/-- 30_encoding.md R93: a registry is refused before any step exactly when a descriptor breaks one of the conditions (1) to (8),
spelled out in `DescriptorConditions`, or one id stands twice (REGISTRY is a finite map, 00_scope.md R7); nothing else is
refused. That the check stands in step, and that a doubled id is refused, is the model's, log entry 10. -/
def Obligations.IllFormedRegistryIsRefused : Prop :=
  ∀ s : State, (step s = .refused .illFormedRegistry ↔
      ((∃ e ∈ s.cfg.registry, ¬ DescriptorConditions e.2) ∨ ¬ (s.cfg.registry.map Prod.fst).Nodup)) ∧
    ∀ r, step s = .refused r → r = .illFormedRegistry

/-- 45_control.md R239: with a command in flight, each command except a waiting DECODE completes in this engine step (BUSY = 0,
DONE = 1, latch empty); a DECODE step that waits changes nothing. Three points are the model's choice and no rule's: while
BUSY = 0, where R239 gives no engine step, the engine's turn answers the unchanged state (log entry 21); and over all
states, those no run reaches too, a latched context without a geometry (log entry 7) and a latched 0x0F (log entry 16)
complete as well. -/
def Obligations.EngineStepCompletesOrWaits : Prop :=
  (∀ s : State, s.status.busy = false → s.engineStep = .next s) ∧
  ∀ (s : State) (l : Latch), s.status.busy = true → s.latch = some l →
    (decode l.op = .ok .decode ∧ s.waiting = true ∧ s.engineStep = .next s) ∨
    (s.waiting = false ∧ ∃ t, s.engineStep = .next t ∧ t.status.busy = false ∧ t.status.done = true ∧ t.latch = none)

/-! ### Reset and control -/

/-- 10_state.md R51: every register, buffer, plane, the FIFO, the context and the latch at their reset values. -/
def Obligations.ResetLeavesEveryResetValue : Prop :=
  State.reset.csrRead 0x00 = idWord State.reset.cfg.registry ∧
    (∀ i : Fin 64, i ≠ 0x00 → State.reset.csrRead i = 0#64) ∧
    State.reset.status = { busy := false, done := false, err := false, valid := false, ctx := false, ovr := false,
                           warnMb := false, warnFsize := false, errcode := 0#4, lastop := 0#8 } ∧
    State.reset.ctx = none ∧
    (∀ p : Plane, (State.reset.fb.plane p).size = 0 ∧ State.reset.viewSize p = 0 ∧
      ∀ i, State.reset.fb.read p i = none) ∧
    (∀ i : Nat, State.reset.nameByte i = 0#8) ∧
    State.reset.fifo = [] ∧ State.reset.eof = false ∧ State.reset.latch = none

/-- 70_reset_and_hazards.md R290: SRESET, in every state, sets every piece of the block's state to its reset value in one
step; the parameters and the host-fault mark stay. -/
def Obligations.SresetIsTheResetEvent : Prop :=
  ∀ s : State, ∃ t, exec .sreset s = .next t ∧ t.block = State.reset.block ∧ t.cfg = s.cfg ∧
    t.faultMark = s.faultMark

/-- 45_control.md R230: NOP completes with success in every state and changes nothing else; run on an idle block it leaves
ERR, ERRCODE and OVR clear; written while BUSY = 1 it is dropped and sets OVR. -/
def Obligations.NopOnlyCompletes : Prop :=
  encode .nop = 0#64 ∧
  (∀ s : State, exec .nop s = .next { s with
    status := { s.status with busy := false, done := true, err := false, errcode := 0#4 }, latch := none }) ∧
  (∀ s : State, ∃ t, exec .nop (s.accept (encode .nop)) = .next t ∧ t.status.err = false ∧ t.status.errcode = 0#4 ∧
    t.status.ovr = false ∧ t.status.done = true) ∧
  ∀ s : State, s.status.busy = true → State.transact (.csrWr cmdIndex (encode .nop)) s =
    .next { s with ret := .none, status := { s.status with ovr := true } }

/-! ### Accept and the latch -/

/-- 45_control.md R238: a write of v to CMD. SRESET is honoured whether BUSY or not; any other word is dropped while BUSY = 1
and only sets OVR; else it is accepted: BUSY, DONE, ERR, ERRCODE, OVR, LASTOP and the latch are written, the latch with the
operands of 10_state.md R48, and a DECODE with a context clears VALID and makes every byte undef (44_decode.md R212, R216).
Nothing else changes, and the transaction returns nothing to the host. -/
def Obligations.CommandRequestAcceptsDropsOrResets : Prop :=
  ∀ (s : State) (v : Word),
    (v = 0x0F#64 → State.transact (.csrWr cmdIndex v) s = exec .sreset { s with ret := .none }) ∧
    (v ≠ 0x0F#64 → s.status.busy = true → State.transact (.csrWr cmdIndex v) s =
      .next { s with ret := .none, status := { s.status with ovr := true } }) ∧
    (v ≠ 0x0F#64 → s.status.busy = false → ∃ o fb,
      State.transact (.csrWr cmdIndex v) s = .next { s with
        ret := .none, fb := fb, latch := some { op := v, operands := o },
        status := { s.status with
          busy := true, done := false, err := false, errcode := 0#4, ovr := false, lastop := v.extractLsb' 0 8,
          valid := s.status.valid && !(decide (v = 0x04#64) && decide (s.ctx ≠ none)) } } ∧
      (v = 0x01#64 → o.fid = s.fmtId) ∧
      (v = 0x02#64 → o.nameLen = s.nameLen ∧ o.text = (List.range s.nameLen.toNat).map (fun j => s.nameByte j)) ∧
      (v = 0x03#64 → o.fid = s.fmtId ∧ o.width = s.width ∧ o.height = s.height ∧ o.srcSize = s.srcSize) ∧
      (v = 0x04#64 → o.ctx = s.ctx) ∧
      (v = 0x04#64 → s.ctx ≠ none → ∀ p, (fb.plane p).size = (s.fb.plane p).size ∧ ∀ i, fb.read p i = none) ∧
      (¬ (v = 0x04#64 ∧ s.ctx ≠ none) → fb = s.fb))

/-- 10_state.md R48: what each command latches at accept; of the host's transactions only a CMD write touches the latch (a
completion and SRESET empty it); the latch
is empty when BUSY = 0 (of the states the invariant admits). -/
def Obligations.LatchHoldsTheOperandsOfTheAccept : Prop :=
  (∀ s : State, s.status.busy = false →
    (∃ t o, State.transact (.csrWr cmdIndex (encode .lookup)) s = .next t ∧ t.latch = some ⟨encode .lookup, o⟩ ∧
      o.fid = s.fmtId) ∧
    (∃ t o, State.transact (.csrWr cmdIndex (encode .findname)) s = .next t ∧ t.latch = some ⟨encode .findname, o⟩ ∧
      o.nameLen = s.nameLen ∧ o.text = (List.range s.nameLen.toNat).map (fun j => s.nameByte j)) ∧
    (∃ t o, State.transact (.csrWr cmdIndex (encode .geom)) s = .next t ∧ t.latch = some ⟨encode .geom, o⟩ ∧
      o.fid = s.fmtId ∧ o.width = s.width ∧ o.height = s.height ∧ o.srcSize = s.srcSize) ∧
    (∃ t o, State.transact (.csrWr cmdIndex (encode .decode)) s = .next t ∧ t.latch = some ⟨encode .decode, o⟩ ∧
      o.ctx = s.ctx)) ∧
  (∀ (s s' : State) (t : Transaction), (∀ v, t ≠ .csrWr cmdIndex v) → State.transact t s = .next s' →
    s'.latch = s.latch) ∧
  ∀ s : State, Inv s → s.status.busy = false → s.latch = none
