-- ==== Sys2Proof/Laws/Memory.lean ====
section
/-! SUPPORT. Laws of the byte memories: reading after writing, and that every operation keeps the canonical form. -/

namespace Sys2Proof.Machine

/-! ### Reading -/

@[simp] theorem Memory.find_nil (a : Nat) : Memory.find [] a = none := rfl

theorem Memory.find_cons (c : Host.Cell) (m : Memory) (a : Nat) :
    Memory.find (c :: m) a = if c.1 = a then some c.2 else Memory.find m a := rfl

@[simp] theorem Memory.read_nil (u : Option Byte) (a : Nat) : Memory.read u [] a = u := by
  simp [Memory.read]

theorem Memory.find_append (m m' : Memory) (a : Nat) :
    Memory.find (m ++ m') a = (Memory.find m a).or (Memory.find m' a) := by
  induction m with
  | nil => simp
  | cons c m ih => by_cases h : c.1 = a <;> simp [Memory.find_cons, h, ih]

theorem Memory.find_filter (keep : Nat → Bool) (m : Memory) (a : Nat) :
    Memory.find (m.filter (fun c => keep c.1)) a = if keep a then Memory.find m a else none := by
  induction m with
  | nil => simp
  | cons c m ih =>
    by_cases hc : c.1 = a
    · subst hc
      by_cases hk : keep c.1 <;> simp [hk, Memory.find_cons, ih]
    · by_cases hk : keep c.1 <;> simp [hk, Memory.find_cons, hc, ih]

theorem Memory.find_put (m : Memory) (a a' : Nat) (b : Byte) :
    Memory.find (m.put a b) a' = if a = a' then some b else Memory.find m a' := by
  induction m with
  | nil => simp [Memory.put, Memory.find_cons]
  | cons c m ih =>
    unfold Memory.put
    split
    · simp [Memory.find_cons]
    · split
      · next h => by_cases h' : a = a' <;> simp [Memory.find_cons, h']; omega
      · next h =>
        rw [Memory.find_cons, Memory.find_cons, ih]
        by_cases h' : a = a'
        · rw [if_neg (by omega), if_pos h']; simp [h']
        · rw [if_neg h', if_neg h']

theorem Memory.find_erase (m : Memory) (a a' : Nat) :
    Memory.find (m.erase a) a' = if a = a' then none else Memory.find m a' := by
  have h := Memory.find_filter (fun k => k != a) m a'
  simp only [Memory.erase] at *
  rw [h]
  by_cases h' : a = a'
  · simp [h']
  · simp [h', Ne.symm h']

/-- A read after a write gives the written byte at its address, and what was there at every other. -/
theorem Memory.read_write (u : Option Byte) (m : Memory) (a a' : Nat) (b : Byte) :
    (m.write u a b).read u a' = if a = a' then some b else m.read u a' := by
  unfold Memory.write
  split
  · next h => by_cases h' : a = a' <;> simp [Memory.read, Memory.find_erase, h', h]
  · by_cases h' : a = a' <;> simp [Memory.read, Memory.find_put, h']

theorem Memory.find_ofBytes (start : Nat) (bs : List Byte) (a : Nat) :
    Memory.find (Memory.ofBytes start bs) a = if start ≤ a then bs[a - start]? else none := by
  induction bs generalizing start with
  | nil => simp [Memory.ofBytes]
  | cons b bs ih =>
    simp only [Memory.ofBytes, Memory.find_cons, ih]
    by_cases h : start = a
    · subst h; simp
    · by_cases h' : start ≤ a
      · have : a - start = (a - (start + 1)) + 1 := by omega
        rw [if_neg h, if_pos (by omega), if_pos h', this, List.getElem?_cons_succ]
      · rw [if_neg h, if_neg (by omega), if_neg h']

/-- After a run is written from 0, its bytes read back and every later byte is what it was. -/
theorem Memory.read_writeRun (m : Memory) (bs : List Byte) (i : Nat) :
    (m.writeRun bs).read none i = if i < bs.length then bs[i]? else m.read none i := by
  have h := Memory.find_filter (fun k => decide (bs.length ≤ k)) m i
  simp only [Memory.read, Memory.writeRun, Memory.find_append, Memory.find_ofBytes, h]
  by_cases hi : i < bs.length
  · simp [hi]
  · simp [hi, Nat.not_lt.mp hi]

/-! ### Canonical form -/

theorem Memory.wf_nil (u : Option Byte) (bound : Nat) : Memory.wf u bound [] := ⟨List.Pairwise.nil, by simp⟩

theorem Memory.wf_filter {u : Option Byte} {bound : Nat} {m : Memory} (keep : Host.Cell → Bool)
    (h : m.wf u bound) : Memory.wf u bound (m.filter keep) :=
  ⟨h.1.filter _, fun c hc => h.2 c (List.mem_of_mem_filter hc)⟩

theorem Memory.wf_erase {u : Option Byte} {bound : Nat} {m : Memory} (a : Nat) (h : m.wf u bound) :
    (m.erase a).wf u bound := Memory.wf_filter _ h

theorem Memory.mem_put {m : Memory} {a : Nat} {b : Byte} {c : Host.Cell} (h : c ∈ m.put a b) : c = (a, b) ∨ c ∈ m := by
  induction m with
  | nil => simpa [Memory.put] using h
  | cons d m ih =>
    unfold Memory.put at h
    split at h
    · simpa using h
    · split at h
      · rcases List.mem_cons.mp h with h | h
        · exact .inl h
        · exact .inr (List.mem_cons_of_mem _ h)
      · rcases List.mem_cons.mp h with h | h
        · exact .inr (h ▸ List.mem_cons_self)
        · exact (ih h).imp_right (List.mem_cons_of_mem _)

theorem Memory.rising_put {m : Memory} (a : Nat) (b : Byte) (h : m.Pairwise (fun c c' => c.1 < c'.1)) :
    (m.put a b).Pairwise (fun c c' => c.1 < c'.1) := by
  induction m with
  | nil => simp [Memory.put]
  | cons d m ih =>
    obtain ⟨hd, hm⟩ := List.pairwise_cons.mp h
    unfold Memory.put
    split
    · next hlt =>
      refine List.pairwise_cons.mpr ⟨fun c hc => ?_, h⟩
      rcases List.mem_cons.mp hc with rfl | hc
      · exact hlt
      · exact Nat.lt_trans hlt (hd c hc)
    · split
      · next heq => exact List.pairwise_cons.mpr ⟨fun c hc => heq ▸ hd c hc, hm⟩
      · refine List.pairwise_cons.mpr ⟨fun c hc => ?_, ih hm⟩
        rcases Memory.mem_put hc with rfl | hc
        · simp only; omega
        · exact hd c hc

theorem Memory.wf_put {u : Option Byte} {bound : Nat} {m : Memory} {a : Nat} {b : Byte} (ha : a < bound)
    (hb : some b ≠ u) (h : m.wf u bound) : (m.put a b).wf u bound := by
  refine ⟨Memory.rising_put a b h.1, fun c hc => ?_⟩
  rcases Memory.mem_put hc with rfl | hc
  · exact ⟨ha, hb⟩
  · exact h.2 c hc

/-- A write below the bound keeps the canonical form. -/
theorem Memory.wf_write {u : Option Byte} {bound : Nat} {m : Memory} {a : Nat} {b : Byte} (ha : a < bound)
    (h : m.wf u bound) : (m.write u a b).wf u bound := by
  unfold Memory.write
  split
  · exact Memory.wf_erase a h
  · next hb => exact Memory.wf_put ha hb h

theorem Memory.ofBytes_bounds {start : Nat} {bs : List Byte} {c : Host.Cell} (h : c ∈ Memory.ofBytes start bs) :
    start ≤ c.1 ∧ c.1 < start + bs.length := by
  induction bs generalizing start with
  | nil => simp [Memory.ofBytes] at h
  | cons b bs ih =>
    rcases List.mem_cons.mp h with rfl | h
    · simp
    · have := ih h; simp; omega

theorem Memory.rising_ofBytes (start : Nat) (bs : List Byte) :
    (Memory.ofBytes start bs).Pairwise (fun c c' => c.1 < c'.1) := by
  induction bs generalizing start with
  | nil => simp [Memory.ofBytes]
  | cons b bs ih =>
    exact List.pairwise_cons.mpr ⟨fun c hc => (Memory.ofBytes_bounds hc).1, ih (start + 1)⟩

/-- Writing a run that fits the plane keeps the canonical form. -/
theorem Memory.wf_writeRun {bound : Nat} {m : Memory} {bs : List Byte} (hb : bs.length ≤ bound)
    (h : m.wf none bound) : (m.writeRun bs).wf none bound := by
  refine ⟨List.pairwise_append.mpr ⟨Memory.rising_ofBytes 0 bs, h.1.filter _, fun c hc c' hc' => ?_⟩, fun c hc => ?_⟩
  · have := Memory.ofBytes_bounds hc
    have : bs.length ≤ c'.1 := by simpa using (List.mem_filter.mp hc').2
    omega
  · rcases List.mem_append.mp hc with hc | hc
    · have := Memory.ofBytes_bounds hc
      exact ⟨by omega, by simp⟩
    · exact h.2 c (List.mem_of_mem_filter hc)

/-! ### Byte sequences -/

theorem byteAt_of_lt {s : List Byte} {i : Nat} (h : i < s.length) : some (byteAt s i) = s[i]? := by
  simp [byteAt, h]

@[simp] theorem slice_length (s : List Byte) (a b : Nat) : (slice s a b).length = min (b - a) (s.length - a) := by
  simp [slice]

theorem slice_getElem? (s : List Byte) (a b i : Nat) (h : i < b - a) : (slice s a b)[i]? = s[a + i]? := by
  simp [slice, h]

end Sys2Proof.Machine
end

### Task instructions
Restate word for word only the lines above from the line containing "o.ctx = s.ctx)) ∧" to the line containing "### Reading -/", both of them included.

### Answer for the task
      o.ctx = s.ctx)) ∧
  (∀ (s s' : State) (t : Transaction), (∀ v, t ≠ .csrWr cmdIndex v) → State.transact t s = .next s' →
    s'.latch = s.latch) ∧
  ∀ s : State, Inv s → s.status.busy = false → s.latch = none
-- ==== Sys2Proof/Laws/Memory.lean ====
section
/-! SUPPORT. Laws of the byte memories: reading after writing, and that every operation keeps the canonical form. -/

namespace Sys2Proof.Machine

/-! ### Reading -/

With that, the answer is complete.